REQUIRED ACTION: Set down exactly, from the records below, the line with "session CLOSED or" through the line with "def State.endUnstarted (s", and nothing else.

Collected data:
◇ ◇ ◇ ◇
/-- The tests of R134, by the rate in force until a frame is accepted (DEDUCED, log entry 176); a parked session's frame is too soon whatever its
capture time. -/
def Session.accepts (x : Session) (capture : Nat) : Accept :=
  if x.decl.frameRate = 0 then .excess
  else match x.lastAccepted with
    | some l => if capture ≤ l then .old else if (capture - l) * x.decl.frameRate < 900000000000 then .excess else .accepted
    | none => .accepted

/-- A frame is accepted: the boundary's settings apply, to motion samples from its capture time on, a session move in progress is abandoned, a
pending SET_FILTER restarts settling with the first such sample, and the frame waits for a vision core (R117, R134, R146, R152, R306). -/
def State.acceptFrame (s : State) (sid : Nat) (f : Frame) : State :=
  match s.session sid with
  | none => s
  | some x =>
    let y := x.boundary f.frameNo
    let y := { y with lastAccepted := some f.capture, restartAtFrame := false, moving := none,
                      restartFrom := if x.restartAtFrame then some f.capture else y.restartFrom,
                      oldCfgs := (f.capture, x.cfg) :: y.oldCfgs,
                      movesAbandoned := if x.moving.isSome then x.movesAbandoned + 1 else x.movesAbandoned }
    let g := { f with cfg := y.cfg, width := y.decl.width, height := y.decl.height, rate := y.decl.frameRate, reloc := s.reg 0x9014 0,
                      prevCapture := x.lastAccepted, seq := s.sess.acceptSeq }
    let s := { s with sess := { s.sess with acceptSeq := s.sess.acceptSeq + 1 } }
    let s := s.updSession sid fun _ => { y with frames := y.frames ++ [g], acceptedNos := f.frameNo :: y.acceptedNos }
    let s := if x.moving.isSome then s.bump Ctr.moveAbandoned else s
    let s := if x.restartAtFrame ∧ (x.filter.lastSample.all fun t => decide (f.capture ≤ t + x.decl.samplePeriod)) then s.restartFilter sid 0x04 else s
    s.arrivalAccepted sid f.capture f.arrival

/-! ## The end of a session -/

/-- Operations of a session by the meaning of their bytes 12 to 15 (R77, R87, R115). A SESSION_CLOSE is none of them: it finds the session CLOSED or
free and acts as R116 states. -/
def Op.ofSession (o : Op) (sid : Nat) : Bool :=
  o.handle = sid && ([0x08, 0x0A, 0x0B, 0x10, 0x11].contains o.opcode)

/-- The session's operations that have not started end with a result (R87, R115). -/
def State.endUnstarted (s : State) (sid : Nat) (r : Res) : State :=
  (s.ops.list.filter fun o => o.ofSession sid && o.phase != .final && !o.began).foldl (fun s o => s.finish o.id r) s

/-- What entering CLOSED or being freed does to a session: replies discarded and counted, frames in reassembly abandoned, the
filter stopped (R115). -/
def State.quiesce (s : State) (sid : Nat) : State :=
  match s.session sid with
  | none => s
  | some x =>
    (s.updSession sid fun x => { x with replies := [], reasm := [], filter := { x.filter with running := false } }).bumpBy
      Ctr.replyDiscardedClose 0 x.replies.length

/-- A session enters CLOSED with a reason: it is quiesced, its keys are erased, and the CLOSED event is queued (R114, R115, R119). -/
def State.enterClosed (s : State) (sid reason : Nat) : State :=
  let s := s.quiesce sid
  let s := s.updSession sid fun x => { x with state := .closed, declLoad := 0 }
  let s := s.updKeys sid fun k =>
    { k with cur := none, next := none, erased := k.erased ++ (k.cur.map (·.2)).toList ++ (k.next.map (·.2)).toList }
  s.event sid 0x03 reason

/-- A robot CLOSE or LINGER expiry: the session enters CLOSED, and its operations not yet started end with SESSION_LOST (R115). -/
def State.closeSession (s : State) (sid reason : Nat) : State := (s.enterClosed sid reason).endUnstarted sid Res.lost

/-- A session is freed: session and keys are gone (R111, R116). -/
def State.freeSession (s : State) (sid : Nat) : State :=
  { s with sess := { s.sess with list := s.sess.list.filter (fun x => x.id ≠ sid), keys := s.sess.keys.filter (fun k => k.sid ≠ sid) } }

end Sys2Proof.Machine
end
◇ ◇ ◇ ◇
RESULT:
/-- Operations of a session by the meaning of their bytes 12 to 15 (R77, R87, R115). A SESSION_CLOSE is none of them: it finds the session CLOSED or
free and acts as R116 states. -/
def Op.ofSession (o : Op) (sid : Nat) : Bool :=
  o.handle = sid && ([0x08, 0x0A, 0x0B, 0x10, 0x11].contains o.opcode)

/-- The session's operations that have not started end with a result (R87, R115). -/
def State.endUnstarted (s : State) (sid : Nat) (r : Res) : State :=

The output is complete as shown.